/-! ### keyWrite -/

@[simp] theorem keyWrite_v (k : Nibble) (b : Bool) (s : State) : (keyWrite k b s).v = s.v := rfl
@[simp] theorem keyWrite_i (k : Nibble) (b : Bool) (s : State) : (keyWrite k b s).i = s.i := rfl
@[simp] theorem keyWrite_pc (k : Nibble) (b : Bool) (s : State) : (keyWrite k b s).pc = s.pc := rfl
@[simp] theorem keyWrite_sp (k : Nibble) (b : Bool) (s : State) : (keyWrite k b s).sp = s.sp := rfl
@[simp] theorem keyWrite_stack (k : Nibble) (b : Bool) (s : State) : (keyWrite k b s).stack = s.stack := rfl
@[simp] theorem keyWrite_dt (k : Nibble) (b : Bool) (s : State) : (keyWrite k b s).dt = s.dt := rfl
@[simp] theorem keyWrite_st (k : Nibble) (b : Bool) (s : State) : (keyWrite k b s).st = s.st := rfl
@[simp] theorem keyWrite_fb (k : Nibble) (b : Bool) (s : State) : (keyWrite k b s).fb = s.fb := rfl
@[simp] theorem keyWrite_mem (k : Nibble) (b : Bool) (s : State) : (keyWrite k b s).mem = s.mem := rfl
@[simp] theorem keyWrite_keywaitMode (k : Nibble) (b : Bool) (s : State) : (keyWrite k b s).keywaitMode = s.keywaitMode := rfl
@[simp] theorem keyWrite_script (k : Nibble) (b : Bool) (s : State) : (keyWrite k b s).script = s.script := rfl
@[simp] theorem keyWrite_driver (k : Nibble) (b : Bool) (s : State) : (keyWrite k b s).driver = s.driver := rfl
@[simp] theorem keyWrite_rndSupply (k : Nibble) (b : Bool) (s : State) : (keyWrite k b s).rndSupply = s.rndSupply := rfl
@[simp] theorem keyWrite_draws (k : Nibble) (b : Bool) (s : State) : (keyWrite k b s).draws = s.draws := rfl

@[simp] theorem tick_dt (s : State) : (tick s).dt = countDown s.dt := rfl
@[simp] theorem tick_st (s : State) : (tick s).st = countDown s.st := rfl

/-! ### skipIf -/

@[simp] theorem skipIf_v (c : Bool) (s : State) : (skipIf c s).v = s.v := by cases c <;> rfl
@[simp] theorem skipIf_i (c : Bool) (s : State) : (skipIf c s).i = s.i := by cases c <;> rfl
@[simp] theorem skipIf_pc (c : Bool) (s : State) : (skipIf c s).pc = if c then s.pc + 4 else s.pc + 2 := by
  cases c <;> rfl
@[simp] theorem skipIf_sp (c : Bool) (s : State) : (skipIf c s).sp = s.sp := by cases c <;> rfl
@[simp] theorem skipIf_stack (c : Bool) (s : State) : (skipIf c s).stack = s.stack := by cases c <;> rfl
@[simp] theorem skipIf_dt (c : Bool) (s : State) : (skipIf c s).dt = s.dt := by cases c <;> rfl
@[simp] theorem skipIf_st (c : Bool) (s : State) : (skipIf c s).st = s.st := by cases c <;> rfl
@[simp] theorem skipIf_fb (c : Bool) (s : State) : (skipIf c s).fb = s.fb := by cases c <;> rfl
@[simp] theorem skipIf_key (c : Bool) (s : State) : (skipIf c s).key = s.key := by cases c <;> rfl
@[simp] theorem skipIf_mem (c : Bool) (s : State) : (skipIf c s).mem = s.mem := by cases c <;> rfl
@[simp] theorem skipIf_keywaitMode (c : Bool) (s : State) : (skipIf c s).keywaitMode = s.keywaitMode := by cases c <;> rfl
@[simp] theorem skipIf_script (c : Bool) (s : State) : (skipIf c s).script = s.script := by cases c <;> rfl
@[simp] theorem skipIf_driver (c : Bool) (s : State) : (skipIf c s).driver = s.driver := by cases c <;> rfl
@[simp] theorem skipIf_rndSupply (c : Bool) (s : State) : (skipIf c s).rndSupply = s.rndSupply := by cases c <;> rfl
@[simp] theorem skipIf_draws (c : Bool) (s : State) : (skipIf c s).draws = s.draws := by cases c <;> rfl

/-! ### consumeRandom -/

@[simp] theorem consumeRandom_v (s : State) : (consumeRandom s).v = s.v := by
  unfold consumeRandom; split <;> rfl
@[simp] theorem consumeRandom_i (s : State) : (consumeRandom s).i = s.i := by
  unfold consumeRandom; split <;> rfl
@[simp] theorem consumeRandom_pc (s : State) : (consumeRandom s).pc = s.pc := by
  unfold consumeRandom; split <;> rfl
@[simp] theorem consumeRandom_sp (s : State) : (consumeRandom s).sp = s.sp := by
  unfold consumeRandom; split <;> rfl
@[simp] theorem consumeRandom_stack (s : State) : (consumeRandom s).stack = s.stack := by
  unfold consumeRandom; split <;> rfl
@[simp] theorem consumeRandom_dt (s : State) : (consumeRandom s).dt = s.dt := by
  unfold consumeRandom; split <;> rfl
@[simp] theorem consumeRandom_st (s : State) : (consumeRandom s).st = s.st := by
  unfold consumeRandom; split <;> rfl
@[simp] theorem consumeRandom_fb (s : State) : (consumeRandom s).fb = s.fb := by
  unfold consumeRandom; split <;> rfl
@[simp] theorem consumeRandom_key (s : State) : (consumeRandom s).key = s.key := by
  unfold consumeRandom; split <;> rfl
@[simp] theorem consumeRandom_mem (s : State) : (consumeRandom s).mem = s.mem := by
  unfold consumeRandom; split <;> rfl
@[simp] theorem consumeRandom_keywaitMode (s : State) : (consumeRandom s).keywaitMode = s.keywaitMode := by
  unfold consumeRandom; split <;> rfl
@[simp] theorem consumeRandom_script (s : State) : (consumeRandom s).script = s.script := by
  unfold consumeRandom; split <;> rfl
@[simp] theorem consumeRandom_driver (s : State) : (consumeRandom s).driver = s.driver := by
  unfold consumeRandom; split <;> rfl

/-! ### writeRegs -/

@[simp] theorem writeRegs_i (bs : List Byte) (k : Nat) (s : State) : (writeRegs k bs s).i = s.i := by
  induction bs generalizing k s with
  | nil => rfl
  | cons b bs ih => exact ih _ _
@[simp] theorem writeRegs_pc (bs : List Byte) (k : Nat) (s : State) : (writeRegs k bs s).pc = s.pc := by
  induction bs generalizing k s with
  | nil => rfl
  | cons b bs ih => exact ih _ _
@[simp] theorem writeRegs_sp (bs : List Byte) (k : Nat) (s : State) : (writeRegs k bs s).sp = s.sp := by
  induction bs generalizing k s with
  | nil => rfl
  | cons b bs ih => exact ih _ _
@[simp] theorem writeRegs_stack (bs : List Byte) (k : Nat) (s : State) : (writeRegs k bs s).stack = s.stack := by
  induction bs generalizing k s with
  | nil => rfl
  | cons b bs ih => exact ih _ _
@[simp] theorem writeRegs_dt (bs : List Byte) (k : Nat) (s : State) : (writeRegs k bs s).dt = s.dt := by
  induction bs generalizing k s with
  | nil => rfl
  | cons b bs ih => exact ih _ _
@[simp] theorem writeRegs_st (bs : List Byte) (k : Nat) (s : State) : (writeRegs k bs s).st = s.st := by
  induction bs generalizing k s with
  | nil => rfl
  | cons b bs ih => exact ih _ _
@[simp] theorem writeRegs_fb (bs : List Byte) (k : Nat) (s : State) : (writeRegs k bs s).fb = s.fb := by
  induction bs generalizing k s with
  | nil => rfl
  | cons b bs ih => exact ih _ _
@[simp] theorem writeRegs_key (bs : List Byte) (k : Nat) (s : State) : (writeRegs k bs s).key = s.key := by
  induction bs generalizing k s with
  | nil => rfl
  | cons b bs ih => exact ih _ _
@[simp] theorem writeRegs_mem (bs : List Byte) (k : Nat) (s : State) : (writeRegs k bs s).mem = s.mem := by
  induction bs generalizing k s with
  | nil => rfl
  | cons b bs ih => exact ih _ _
@[simp] theorem writeRegs_keywaitMode (bs : List Byte) (k : Nat) (s : State) : (writeRegs k bs s).keywaitMode = s.keywaitMode := by
  induction bs generalizing k s with
  | nil => rfl
  | cons b bs ih => exact ih _ _
@[simp] theorem writeRegs_script (bs : List Byte) (k : Nat) (s : State) : (writeRegs k bs s).script = s.script := by
  induction bs generalizing k s with
  | nil => rfl
  | cons b bs ih => exact ih _ _
@[simp] theorem writeRegs_driver (bs : List Byte) (k : Nat) (s : State) : (writeRegs k bs s).driver = s.driver := by
  induction bs generalizing k s with
  | nil => rfl
  | cons b bs ih => exact ih _ _
@[simp] theorem writeRegs_rndSupply (bs : List Byte) (k : Nat) (s : State) : (writeRegs k bs s).rndSupply = s.rndSupply := by
  induction bs generalizing k s with
  | nil => rfl
  | cons b bs ih => exact ih _ _
@[simp] theorem writeRegs_draws (bs : List Byte) (k : Nat) (s : State) : (writeRegs k bs s).draws = s.draws := by
  induction bs generalizing k s with
  | nil => rfl
  | cons b bs ih => exact ih _ _

/-! ### Reading a register after an update -/

@[simp] theorem readReg_writeReg_self (r : RegNum) (b : Byte) (s : State) : readReg (writeReg r b s) r = b := by
  simp [readReg, writeReg]

theorem readReg_writeReg_of_ne {r r' : RegNum} (h : r' ≠ r) (b : Byte) (s : State) :
    readReg (writeReg r b s) r' = readReg s r' := by
  have : r.toNat ≠ r'.toNat := fun e => h (BitVec.eq_of_toNat_eq e.symm)
  simp [readReg, writeReg, Vector.getElem_set_ne _ _ this]

theorem readReg_writeReg (r r' : RegNum) (b : Byte) (s : State) :
    readReg (writeReg r b s) r' = if r' = r then b else readReg s r' := by
  split
  · next h => subst h; simp
  · next h => exact readReg_writeReg_of_ne h b s

/-- A register read depends on the register file alone. -/
theorem readReg_congr {s t : State} (h : t.v = s.v) (r : RegNum) : readReg t r = readReg s r := by
  simp [readReg, h]

@[simp] theorem readReg_setPc (a : Word) (s : State) (r : RegNum) : readReg (setPc a s) r = readReg s r := rfl
@[simp] theorem readReg_advance (s : State) (r : RegNum) : readReg (advance s) r = readReg s r := rfl
@[simp] theorem readReg_setIndex (a : Word) (s : State) (r : RegNum) : readReg (setIndex a s) r = readReg s r := rfl
@[simp] theorem readReg_setDelay (b : Byte) (s : State) (r : RegNum) : readReg (setDelay b s) r = readReg s r := rfl
@[simp] theorem readReg_setSound (b : Byte) (s : State) (r : RegNum) : readReg (setSound b s) r = readReg s r := rfl
@[simp] theorem readReg_setScreen (fb : Framebuffer) (s : State) (r : RegNum) : readReg (setScreen fb s) r = readReg s r := rfl
@[simp] theorem readReg_setMem (m : Memory) (s : State) (r : RegNum) : readReg (setMem m s) r = readReg s r := rfl
@[simp] theorem readReg_tick (s : State) (r : RegNum) : readReg (tick s) r = readReg s r := rfl
@[simp] theorem readReg_keyWrite (k : Nibble) (b : Bool) (s : State) (r : RegNum) : readReg (keyWrite k b s) r = readReg s r := rfl
@[simp] theorem readReg_skipIf (c : Bool) (s : State) (r : RegNum) : readReg (skipIf c s) r = readReg s r :=
  readReg_congr (skipIf_v c s) r
@[simp] theorem readReg_consumeRandom (s : State) (r : RegNum) : readReg (consumeRandom s) r = readReg s r :=
  readReg_congr (consumeRandom_v s) r

/-- R120: VF ends as the flag, every other register as after the result. -/
theorem readReg_writeResultFlag (x r : RegNum) (b : Byte) (f : Bool) (s : State) :
    readReg (writeResultFlag x b f s) r =
      if r = VF then flagByte f else if r = x then b else readReg s r := by
  simp only [writeResultFlag, writeFlag, readReg_writeReg]

@[simp] theorem flagByte_toNat (f : Bool) : (flagByte f).toNat = if f then 1 else 0 := by cases f <;> rfl

theorem flagByte_zero_or_one (f : Bool) : flagByte f = 0 ∨ flagByte f = 1 := by cases f <;> simp [flagByte]

/-- Writing a block of registers from V[k] upward: V[k + j] gets the j-th byte, the others stay. -/
theorem readReg_writeRegs (bs : List Byte) (k : Nat) (s : State) (r : RegNum) (hk : k + bs.length ≤ 16) :
    readReg (writeRegs k bs s) r =
      if h : k ≤ r.toNat ∧ r.toNat < k + bs.length then bs[r.toNat - k]'(by omega) else readReg s r := by
  induction bs generalizing k s with
  | nil => simp [writeRegs]
  | cons b bs ih =>
    simp only [List.length_cons] at hk
    rw [writeRegs, ih (k + 1) _ (by omega)]
    have hkr : (r = BitVec.ofNat 4 k) ↔ r.toNat = k := by
      constructor
      · rintro rfl; simp; omega
      · intro h; apply BitVec.eq_of_toNat_eq; simp; omega
    by_cases h1 : k + 1 ≤ r.toNat ∧ r.toNat < k + 1 + bs.length
    · have h2 : k ≤ r.toNat ∧ r.toNat < k + (bs.length + 1) := by omega
      have h3 : r.toNat - k = (r.toNat - (k + 1)) + 1 := by omega
      simp [h1, h2, h3]
    · by_cases h2 : r.toNat = k
      · have h3 : k ≤ r.toNat ∧ r.toNat < k + (bs.length + 1) := by omega
        simp [readReg_writeReg, hkr, h2]
      · have h3 : ¬ (k ≤ r.toNat ∧ r.toNat < k + (bs.length + 1)) := by omega
        simp only [h1, dite_false, List.length_cons, h3, readReg_writeReg, hkr, h2, if_false]

end Sys2Proof.Machine
end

# Task directions:
Above are the lines; repeat exactly the ones from the line containing "by_cases h1 : k" down to the line containing "1)) := by omega", both inclusive.

# Solution to this exercise:
    by_cases h1 : k + 1 ≤ r.toNat ∧ r.toNat < k + 1 + bs.length
    · have h2 : k ≤ r.toNat ∧ r.toNat < k + (bs.length + 1) := by omega
      have h3 : r.toNat - k = (r.toNat - (k + 1)) + 1 := by omega
      simp [h1, h2, h3]
    · by_cases h2 : r.toNat = k
      · have h3 : k ≤ r.toNat ∧ r.toNat < k + (bs.length + 1) := by omega
        simp [readReg_writeReg, hkr, h2]
      · have h3 : ¬ (k ≤ r.toNat ∧ r.toNat < k + (bs.length + 1)) := by omega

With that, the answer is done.